Jared é un ragazzo di diciannove anni che, proprio in concomitanza con l’inizio del college, si trova ad affrontare la presa di conscienza circa la sua omosessualità. Vive in una piccola comunità in Arkansas e suo padre é un pastore battista. Nel momento del coming out, la famiglia reagirà costringendo il figlio a partecipare ad un programma di terapia di conversione dall’omosessualità. Nascosto dietro principi di fede e purificazione, si cela un trattamento comportamentale disumano volto al cosiddetto “riorientamento sessuale”. “Love in Action” é il nome del programma che ha l’obiettivo di colpire la parte più intima dell’individuo, disumanizzandolo e privandolo della propria peculiarità appunto.

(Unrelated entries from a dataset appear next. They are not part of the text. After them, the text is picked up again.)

theorem store_setHigh (o : Operand) (v : BitVec 8) (mn : Mnemonic) :
    store .w8 o v (setHigh h s) mn = setHigh h (store .w8 o v s mn) := by
  cases mn with
  | AND | EOR | ORA => exact setAcc_setHigh h s v
  | BIT => rfl
  | ASL | LSR | ROL | ROR | TRB | TSB => exact writeOp_setHigh h s o v

theorem operate_setHigh (o : Operand) (mn : Mnemonic) :
    operate .w8 o (setHigh h s) mn = setHigh h (operate .w8 o s mn) := by
  have hval := valueIn_congr (s := s) (s' := setHigh h s) rfl (acc_setHigh h s) (readOp_setHigh h s o) mn
  have hp := operate_p_congr (s := s) (s' := setHigh h s) rfl (acc_setHigh h s) (readOp_setHigh h s o) mn
  calc operate .w8 o (setHigh h s) mn
    _ = { store .w8 o (valueIn .w8 o (setHigh h s) mn) (setHigh h s) mn with
          p := (operate .w8 o (setHigh h s) mn).p } := operate_eq_store _ _ _ _
    _ = setHigh h { store .w8 o (valueIn .w8 o s mn) s mn with p := (operate .w8 o s mn).p } := by
      rw [hval, hp, store_setHigh]
      rfl
    _ = setHigh h (operate .w8 o s mn) := congrArg (setHigh h) (operate_eq_store _ _ _ _).symm

theorem touched_setHigh (i : Instr) : Claims.touched i (setHigh h s) = Claims.touched i s := by
  have hread : ∀ w o, readAddrs w o (setHigh h s) = readAddrs w o s := fun w o => by cases o <;> rfl
  have hmodify : ∀ w o, modifyAddrs w o (setHigh h s) = modifyAddrs w o s := fun w o => by cases o <;> rfl
  have hwidth : (setHigh h s).width = s.width := rfl
  simp only [Claims.touched, hread, hmodify, hwidth]

end

/-- Settles O48: the guard does not look at `A`, and the effect at W = 8 passes over its high byte. -/
theorem theHighByteOfAIsNeitherReadNorChangedAtWidth8 :
    Obligations.TheHighByteOfAIsNeitherReadNorChangedAtWidth8 := by
  intro i s t h hw ht
  obtain ⟨⟨he, hc, ha⟩, rfl⟩ := (exec_eq_next i s t).1 ht
  refine (exec_eq_next i (setHigh h s) _).2 ⟨⟨he, hc, ?_⟩, ?_⟩
  · rw [touched_setHigh]
    exact ha
  · have hw' : (setHigh h s).width = .w8 := hw
    rw [hw, hw', effect, effect, operate_setHigh]
    rfl

/-! ### What addresses and operands depend on in memory -/

/-- The state with another memory. -/
def withMem (s : State) (mem : Memory) : State := { s with mem := mem }

section
variable {s : State} {mem : Memory}

theorem ptr16_congr {p : Word} (h : ∀ b ∈ ptrAddrs16 p, (withMem s mem).readByte b = s.readByte b) :
    ptr16 (withMem s mem) p = ptr16 s p := by
  simp only [ptr16, h (bank0 p) (by simp [ptrAddrs16]), h (bank0 (p + 1)) (by simp [ptrAddrs16])]

theorem ptr24_congr {p : Word} (h : ∀ b ∈ ptrAddrs24 p, (withMem s mem).readByte b = s.readByte b) :
    ptr24 (withMem s mem) p = ptr24 s p := by
  simp only [ptr24, h (bank0 p) (by simp [ptrAddrs24]), h (bank0 (p + 1)) (by simp [ptrAddrs24]),
    h (bank0 (p + 2)) (by simp [ptrAddrs24])]

theorem ptr16Zp_congr {p : Byte} (h : ∀ b ∈ ptrAddrsZp p, (withMem s mem).readByte b = s.readByte b) :
    ptr16Zp (withMem s mem) p = ptr16Zp s p := by
  simp only [ptr16Zp, h (p.setWidth 24) (by simp [ptrAddrsZp]), h ((p + 1).setWidth 24) (by simp [ptrAddrsZp])]

theorem ea816_congr (m : MemOperand)
    (h : ∀ b ∈ pointerAddrs816 s m, (withMem s mem).readByte b = s.readByte b) :
    ea816 (withMem s mem) m = ea816 s m := by
  cases m with
  | abs | long | dp | absX | longX | absY | dpX | sr => rfl
  | dpInd | dpXInd => exact congrArg (fun q => EA.far (s.dbr ++ q)) (ptr16_congr h)
  | dpIndY | srIndY => exact congrArg (fun q => EA.far ((s.dbr ++ q) + s.y.setWidth 24)) (ptr16_congr h)
  | dpIndL => exact congrArg EA.far (ptr24_congr h)
  | dpIndLY => exact congrArg (fun q => EA.far (q + s.y.setWidth 24)) (ptr24_congr h)

theorem ea8_congr (m : MemOperand)
    (h : ∀ p, pointerZp s m = some p → ∀ b ∈ ptrAddrsZp p, (withMem s mem).readByte b = s.readByte b) :
    ea8 (withMem s mem) m = ea8 s m := by
  cases m with
  | abs | long | dp | dpIndL | absX | longX | absY | dpX | dpIndLY | sr | srIndY => rfl
  | dpInd | dpXInd => exact ptr16Zp_congr (h _ rfl)
  | dpIndY => exact congrArg (fun q => q + (index8 s.y).setWidth 16) (ptr16Zp_congr (h _ rfl))

/-- Effective addresses depend on memory through the bytes of the pointer alone (R84). -/
theorem ea_congr (m : MemOperand) (h : ∀ b ∈ pointerAddrs s m, (withMem s mem).readByte b = s.readByte b) :
    ea (withMem s mem) m = ea s m := by
  have hcpu : (withMem s mem).cpu = s.cpu := rfl
  simp only [ea, pointerAddrs, hcpu] at h ⊢
  by_cases hc : s.cpu = .cpu65816
  · rw [if_pos hc] at h ⊢
    rw [if_pos hc, ea816_congr m h]
  · rw [if_neg hc] at h ⊢
    rw [if_neg hc, ea8_congr m fun p hp b hb => h b (by simpa only [hp] using hb)]

theorem readMem_congr {e : EA} {w : Width} (h : ∀ b ∈ e.reads w, (withMem s mem).readByte b = s.readByte b) :
    readMem (withMem s mem) e w = readMem s e w := by
  cases w with
  | w8 => exact h e.ea0 (by simp [EA.reads])
  | w16 => simp only [readMem, h e.ea0 (by simp [EA.reads]), h e.ea1 (by simp [EA.reads])]

/-- An operand depends on memory through the addresses that reading it touches (R43). -/
theorem readOp_congr {w : Width} {o : Operand}
    (h : ∀ b ∈ readAddrs w o s, (withMem s mem).readByte b = s.readByte b) :
    readOp w o (withMem s mem) = readOp w o s := by
  cases o with
  | acc => rfl
  | imm k => rfl
  | mem m =>
    have hea : ea (withMem s mem) m = ea s m := ea_congr m fun b hb => h b (List.mem_append_left _ hb)
    simp only [readOp, hea]
    exact readMem_congr fun b hb => h b (List.mem_append_right _ hb)

end

/-! ### What an instruction touches -/

theorem readAddrs_subset_touched {i : Instr} {s : State} {b : Addr} (h : b ∈ readAddrs s.width i.operand s) :
    b ∈ Claims.touched i s := by
  unfold Claims.touched
  split
  · exact h
  · cases ho : i.operand with
    | acc => simp [ho, readAddrs] at h
    | imm k => simp [ho, readAddrs] at h
    | mem m =>
      rw [ho] at h
      exact List.mem_append_left _ h

theorem storedAddrs_subset_touched {i : Instr} {s : State} {b : Addr} (h : b ∈ Claims.storedAddrs i s) :
    b ∈ Claims.touched i s := by
  unfold Claims.storedAddrs at h
  split at h
  · next m ho =>
    split at h
    · cases h
    · next hr =>
      rw [Claims.touched, if_neg hr, ho]
      exact List.mem_append_right _ h
  · cases h
  · cases h

/-! ### Two states equal but for one byte of memory -/

/-- Equal registers, and equal bytes at every address but `a`. -/
structure SameOff (a : Addr) (s s' : State) : Prop where
  registers : s' = withMem s s'.mem
  bytes : ∀ b, b ≠ a → s'.readByte b = s.readByte b

theorem sameOff_writeByte (s : State) (a : Addr) (v : Byte) : SameOff a s (s.writeByte a v) :=
  ⟨rfl, fun _ hb => State.readByte_writeByte_other s v hb⟩

section
variable {a : Addr} {s s' : State} (h : SameOff a s s')
include h

/-- On a state it is ready in, an instruction finds the same effective address and the same operand in both. -/
theorem SameOff.operands {i : Instr} (ha : s.admits a = false) (hr : Claims.Ready i s (Claims.touched i s)) :
    (∀ m, i.operand = .mem m → ea s' m = ea s m)
      ∧ readOp s.width i.operand s' = readOp s.width i.operand s := by
  obtain ⟨-, -, hadmit⟩ := hr
  have hread : ∀ b ∈ readAddrs s.width i.operand s, (withMem s s'.mem).readByte b = s.readByte b := fun b hb => by
    rw [← h.registers]
    refine h.bytes b ?_
    rintro rfl
    exact absurd (hadmit b (readAddrs_subset_touched hb)) (by simp [ha])
  rw [h.registers]
  refine ⟨fun m hm => ea_congr m fun b hb => hread b ?_, readOp_congr hread⟩
  rw [hm]
  exact List.mem_append_left _ hb

theorem SameOff.touched_eq {i : Instr} (hea : ∀ m, i.operand = .mem m → ea s' m = ea s m) :
    Claims.touched i s' = Claims.touched i s := by
  have hw : s'.width = s.width := by
    rw [h.registers]
    rfl
  have hptr : ∀ m, pointerAddrs s' m = pointerAddrs s m := fun m => by
    rw [h.registers]
    rfl
  unfold Claims.touched
  rw [hw]
  cases ho : i.operand with
  | acc | imm k => rfl
  | mem m => simp only [readAddrs, modifyAddrs, hptr m, hea m ho]

theorem SameOff.setAcc_congr (w : Width) (v : BitVec w.bits) : SameOff a (s.setAcc w v) (s'.setAcc w v) where
  registers := by
    rw [h.registers]
    cases w <;> rfl
  bytes b hb := by
    simp only [State.readByte, State.setAcc_mem]
    exact h.bytes b hb

theorem SameOff.writeMem_congr (hs : s.mem.wf = true) (hs' : s'.mem.wf = true) (e : EA) (w : Width)
    (v : BitVec w.bits) : SameOff a (writeMem s e w v) (writeMem s' e w v) where
  registers := by
    rw [h.registers]
    cases w <;> rfl
  bytes b hb := by
    rw [readByte_writeMem hs, readByte_writeMem hs', h.bytes b hb]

Le figure genitoriali, interpretate da Russell Crowe e Nicole Kidmann, in una prima parte di film sono completamente succubi della “comunità” chiusa e retrograda nella quale non c’é spazio per il figlio omosessuale di un pastore. Fortunatamente sul finale si prospetta un’apertura con l’accettazione della vera essenza di Jarred.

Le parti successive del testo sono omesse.